(SUPPLIED DATA)

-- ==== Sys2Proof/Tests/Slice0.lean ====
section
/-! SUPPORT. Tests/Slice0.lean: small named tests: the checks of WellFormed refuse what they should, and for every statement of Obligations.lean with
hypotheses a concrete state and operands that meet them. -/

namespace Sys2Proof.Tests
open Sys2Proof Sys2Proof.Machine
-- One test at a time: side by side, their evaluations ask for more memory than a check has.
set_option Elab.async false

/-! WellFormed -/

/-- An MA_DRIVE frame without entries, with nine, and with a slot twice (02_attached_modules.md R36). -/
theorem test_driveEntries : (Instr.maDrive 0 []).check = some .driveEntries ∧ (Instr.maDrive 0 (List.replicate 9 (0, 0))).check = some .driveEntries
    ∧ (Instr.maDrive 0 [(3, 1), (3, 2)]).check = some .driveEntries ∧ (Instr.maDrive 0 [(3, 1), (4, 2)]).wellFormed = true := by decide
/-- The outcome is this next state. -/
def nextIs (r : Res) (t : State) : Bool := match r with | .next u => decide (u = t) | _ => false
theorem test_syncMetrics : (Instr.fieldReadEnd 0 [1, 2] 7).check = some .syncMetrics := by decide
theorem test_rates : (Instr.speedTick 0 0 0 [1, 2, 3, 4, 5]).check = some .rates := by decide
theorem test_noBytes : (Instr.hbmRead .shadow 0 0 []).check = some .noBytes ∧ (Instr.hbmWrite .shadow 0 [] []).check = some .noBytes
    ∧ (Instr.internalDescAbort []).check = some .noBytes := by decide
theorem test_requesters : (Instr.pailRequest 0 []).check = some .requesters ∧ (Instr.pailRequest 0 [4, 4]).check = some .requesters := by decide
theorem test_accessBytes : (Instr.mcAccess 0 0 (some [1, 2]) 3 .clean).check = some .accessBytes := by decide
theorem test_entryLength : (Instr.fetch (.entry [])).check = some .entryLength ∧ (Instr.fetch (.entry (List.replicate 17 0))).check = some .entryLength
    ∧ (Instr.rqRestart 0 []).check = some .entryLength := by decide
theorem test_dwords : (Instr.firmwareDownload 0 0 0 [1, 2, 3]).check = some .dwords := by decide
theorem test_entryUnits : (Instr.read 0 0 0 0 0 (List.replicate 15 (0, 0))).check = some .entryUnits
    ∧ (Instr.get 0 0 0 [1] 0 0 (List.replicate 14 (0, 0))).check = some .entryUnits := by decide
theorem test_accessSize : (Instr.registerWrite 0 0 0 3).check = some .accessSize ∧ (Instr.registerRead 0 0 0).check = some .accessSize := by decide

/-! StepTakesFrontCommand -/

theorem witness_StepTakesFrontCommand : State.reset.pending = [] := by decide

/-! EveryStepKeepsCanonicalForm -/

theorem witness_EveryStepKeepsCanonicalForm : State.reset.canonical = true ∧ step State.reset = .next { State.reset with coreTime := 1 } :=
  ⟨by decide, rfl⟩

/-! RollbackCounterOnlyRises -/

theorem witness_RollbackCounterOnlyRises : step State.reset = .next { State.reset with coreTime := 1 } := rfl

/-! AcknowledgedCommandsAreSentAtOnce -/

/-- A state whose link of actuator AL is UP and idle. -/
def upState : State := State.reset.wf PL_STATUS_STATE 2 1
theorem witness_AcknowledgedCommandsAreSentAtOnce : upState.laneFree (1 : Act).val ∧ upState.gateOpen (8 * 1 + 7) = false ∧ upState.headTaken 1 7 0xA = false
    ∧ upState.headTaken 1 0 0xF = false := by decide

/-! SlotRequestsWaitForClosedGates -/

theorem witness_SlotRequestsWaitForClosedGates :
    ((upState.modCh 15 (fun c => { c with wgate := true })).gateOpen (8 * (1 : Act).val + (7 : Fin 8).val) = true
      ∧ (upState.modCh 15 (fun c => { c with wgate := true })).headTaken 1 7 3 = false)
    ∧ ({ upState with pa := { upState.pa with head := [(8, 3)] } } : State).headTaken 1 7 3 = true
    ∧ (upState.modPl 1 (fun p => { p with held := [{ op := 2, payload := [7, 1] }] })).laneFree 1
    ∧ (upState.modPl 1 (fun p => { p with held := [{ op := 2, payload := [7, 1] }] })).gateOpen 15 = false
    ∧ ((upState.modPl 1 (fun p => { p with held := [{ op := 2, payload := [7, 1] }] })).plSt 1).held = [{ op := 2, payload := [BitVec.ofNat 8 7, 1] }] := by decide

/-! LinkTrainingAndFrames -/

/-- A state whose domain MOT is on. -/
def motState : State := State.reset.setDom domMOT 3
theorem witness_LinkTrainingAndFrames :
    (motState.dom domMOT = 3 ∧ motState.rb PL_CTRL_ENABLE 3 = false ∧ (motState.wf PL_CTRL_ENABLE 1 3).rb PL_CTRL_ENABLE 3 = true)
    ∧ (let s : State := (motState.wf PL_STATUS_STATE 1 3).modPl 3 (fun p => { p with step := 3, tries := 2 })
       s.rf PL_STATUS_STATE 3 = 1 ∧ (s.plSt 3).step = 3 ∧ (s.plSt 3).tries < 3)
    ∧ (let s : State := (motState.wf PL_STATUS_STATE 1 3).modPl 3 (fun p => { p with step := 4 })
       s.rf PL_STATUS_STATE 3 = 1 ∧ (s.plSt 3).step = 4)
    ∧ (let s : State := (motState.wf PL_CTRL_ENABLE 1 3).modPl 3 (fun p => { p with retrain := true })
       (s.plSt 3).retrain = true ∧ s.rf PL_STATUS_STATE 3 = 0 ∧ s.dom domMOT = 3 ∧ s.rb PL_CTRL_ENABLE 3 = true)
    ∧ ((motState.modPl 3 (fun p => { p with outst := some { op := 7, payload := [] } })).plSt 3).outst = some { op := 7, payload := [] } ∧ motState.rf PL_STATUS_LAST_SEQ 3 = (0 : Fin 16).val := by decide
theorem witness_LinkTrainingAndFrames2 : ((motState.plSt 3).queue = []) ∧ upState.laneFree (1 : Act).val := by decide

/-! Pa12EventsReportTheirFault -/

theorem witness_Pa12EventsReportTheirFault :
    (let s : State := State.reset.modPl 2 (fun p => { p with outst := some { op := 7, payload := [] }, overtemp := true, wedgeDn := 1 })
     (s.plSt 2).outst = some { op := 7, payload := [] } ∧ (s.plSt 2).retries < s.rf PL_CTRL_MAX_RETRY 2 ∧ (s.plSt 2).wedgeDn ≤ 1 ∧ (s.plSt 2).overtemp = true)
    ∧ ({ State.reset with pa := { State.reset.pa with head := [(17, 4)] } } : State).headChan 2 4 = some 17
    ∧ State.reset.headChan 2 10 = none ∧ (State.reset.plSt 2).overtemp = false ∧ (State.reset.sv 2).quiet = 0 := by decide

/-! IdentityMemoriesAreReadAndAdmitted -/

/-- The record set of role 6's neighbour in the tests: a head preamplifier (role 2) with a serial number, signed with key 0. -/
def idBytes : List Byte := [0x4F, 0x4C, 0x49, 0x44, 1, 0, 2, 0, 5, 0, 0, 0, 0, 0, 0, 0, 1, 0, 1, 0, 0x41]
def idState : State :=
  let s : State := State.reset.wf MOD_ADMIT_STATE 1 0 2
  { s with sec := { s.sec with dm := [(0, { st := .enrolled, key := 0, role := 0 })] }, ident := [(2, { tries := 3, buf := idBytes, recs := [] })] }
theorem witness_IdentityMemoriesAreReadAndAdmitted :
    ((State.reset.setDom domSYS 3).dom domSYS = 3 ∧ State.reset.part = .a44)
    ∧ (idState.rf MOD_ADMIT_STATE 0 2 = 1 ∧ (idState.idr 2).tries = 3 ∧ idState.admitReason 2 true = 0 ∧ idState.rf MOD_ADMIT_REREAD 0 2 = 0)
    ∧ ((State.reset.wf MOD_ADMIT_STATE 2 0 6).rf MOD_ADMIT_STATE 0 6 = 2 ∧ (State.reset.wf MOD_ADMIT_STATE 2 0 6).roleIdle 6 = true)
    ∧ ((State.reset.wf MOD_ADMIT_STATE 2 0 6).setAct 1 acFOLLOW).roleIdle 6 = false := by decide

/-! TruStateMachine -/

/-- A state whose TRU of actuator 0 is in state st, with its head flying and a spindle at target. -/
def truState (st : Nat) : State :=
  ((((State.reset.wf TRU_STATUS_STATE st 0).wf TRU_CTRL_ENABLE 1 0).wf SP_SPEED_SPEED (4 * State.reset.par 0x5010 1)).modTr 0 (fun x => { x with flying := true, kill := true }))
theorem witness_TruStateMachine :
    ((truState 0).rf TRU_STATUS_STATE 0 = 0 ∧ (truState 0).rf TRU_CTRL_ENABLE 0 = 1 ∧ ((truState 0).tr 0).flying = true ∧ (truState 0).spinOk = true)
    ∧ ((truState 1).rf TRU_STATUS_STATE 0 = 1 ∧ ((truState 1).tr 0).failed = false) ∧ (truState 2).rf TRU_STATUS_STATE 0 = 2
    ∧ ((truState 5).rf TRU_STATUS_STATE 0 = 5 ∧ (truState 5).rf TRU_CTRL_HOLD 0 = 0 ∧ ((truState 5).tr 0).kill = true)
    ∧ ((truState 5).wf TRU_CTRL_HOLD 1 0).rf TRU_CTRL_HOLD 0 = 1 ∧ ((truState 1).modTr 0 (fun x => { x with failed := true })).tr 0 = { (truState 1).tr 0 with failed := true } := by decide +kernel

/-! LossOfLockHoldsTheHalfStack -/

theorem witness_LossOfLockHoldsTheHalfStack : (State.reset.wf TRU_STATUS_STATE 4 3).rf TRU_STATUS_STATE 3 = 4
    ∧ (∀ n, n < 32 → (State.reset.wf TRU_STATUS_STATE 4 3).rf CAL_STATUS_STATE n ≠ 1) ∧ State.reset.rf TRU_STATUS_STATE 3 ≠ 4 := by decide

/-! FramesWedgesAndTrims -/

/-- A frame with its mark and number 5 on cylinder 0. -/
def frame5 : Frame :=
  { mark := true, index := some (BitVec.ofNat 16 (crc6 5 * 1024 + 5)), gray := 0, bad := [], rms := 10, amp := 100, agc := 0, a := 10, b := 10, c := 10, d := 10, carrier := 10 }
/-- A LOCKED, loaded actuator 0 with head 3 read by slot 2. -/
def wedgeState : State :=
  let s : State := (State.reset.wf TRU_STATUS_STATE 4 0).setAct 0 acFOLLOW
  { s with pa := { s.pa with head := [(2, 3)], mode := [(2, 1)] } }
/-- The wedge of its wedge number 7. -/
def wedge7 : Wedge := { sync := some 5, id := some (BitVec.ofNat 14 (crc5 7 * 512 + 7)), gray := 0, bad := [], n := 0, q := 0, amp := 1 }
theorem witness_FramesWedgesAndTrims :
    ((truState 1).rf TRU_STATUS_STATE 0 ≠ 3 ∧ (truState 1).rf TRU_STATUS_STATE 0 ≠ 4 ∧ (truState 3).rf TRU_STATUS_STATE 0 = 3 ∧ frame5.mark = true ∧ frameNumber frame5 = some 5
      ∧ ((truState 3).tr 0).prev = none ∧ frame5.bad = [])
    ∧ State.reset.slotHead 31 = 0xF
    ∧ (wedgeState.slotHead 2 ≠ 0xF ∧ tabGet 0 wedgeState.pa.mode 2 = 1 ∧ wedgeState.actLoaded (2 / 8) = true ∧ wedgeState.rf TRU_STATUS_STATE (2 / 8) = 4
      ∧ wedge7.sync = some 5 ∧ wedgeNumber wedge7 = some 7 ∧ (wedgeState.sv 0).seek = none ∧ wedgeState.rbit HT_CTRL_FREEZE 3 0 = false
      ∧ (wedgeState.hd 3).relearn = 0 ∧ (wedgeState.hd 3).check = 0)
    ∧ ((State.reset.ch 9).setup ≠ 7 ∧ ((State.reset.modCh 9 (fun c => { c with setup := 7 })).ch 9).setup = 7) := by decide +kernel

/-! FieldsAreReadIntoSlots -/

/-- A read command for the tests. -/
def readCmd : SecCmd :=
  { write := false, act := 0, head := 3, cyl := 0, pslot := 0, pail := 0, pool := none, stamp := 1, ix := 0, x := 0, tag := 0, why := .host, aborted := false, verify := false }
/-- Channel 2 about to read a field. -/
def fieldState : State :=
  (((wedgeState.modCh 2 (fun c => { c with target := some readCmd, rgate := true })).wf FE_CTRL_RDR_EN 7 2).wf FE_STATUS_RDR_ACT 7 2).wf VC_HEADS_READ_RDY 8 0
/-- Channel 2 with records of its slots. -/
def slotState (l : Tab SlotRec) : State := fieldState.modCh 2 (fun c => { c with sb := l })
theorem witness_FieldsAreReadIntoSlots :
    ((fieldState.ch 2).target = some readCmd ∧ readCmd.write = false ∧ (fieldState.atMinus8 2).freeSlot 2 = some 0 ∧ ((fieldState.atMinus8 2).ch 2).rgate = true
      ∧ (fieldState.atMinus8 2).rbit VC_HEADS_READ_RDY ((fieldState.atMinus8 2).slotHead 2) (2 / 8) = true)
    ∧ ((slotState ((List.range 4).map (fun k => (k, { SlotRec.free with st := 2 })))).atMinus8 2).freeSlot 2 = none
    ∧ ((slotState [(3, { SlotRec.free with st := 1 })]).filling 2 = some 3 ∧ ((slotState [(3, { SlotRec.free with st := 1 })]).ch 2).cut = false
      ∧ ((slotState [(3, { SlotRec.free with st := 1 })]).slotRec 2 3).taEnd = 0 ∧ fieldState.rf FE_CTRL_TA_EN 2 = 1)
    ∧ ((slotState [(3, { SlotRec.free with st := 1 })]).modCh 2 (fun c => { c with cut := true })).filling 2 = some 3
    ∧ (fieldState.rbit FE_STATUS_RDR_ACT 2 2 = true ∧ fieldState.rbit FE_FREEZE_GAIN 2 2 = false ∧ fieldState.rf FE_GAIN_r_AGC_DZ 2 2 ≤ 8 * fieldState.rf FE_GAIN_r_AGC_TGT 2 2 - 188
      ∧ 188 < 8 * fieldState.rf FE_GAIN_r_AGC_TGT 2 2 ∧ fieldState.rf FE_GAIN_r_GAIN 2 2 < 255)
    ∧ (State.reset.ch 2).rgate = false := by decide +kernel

(End SUPPLIED DATA)

Your answer should be the lines of the records that include the word "replicate".

theorem test_driveEntries : (Instr.maDrive 0 []).check = some .driveEntries ∧ (Instr.maDrive 0 (List.replicate 9 (0, 0))).check = some .driveEntries
theorem test_entryLength : (Instr.fetch (.entry [])).check = some .entryLength ∧ (Instr.fetch (.entry (List.replicate 17 0))).check = some .entryLength
theorem test_entryUnits : (Instr.read 0 0 0 0 0 (List.replicate 15 (0, 0))).check = some .entryUnits
    ∧ (Instr.get 0 0 0 [1] 0 0 (List.replicate 14 (0, 0))).check = some .entryUnits := by decide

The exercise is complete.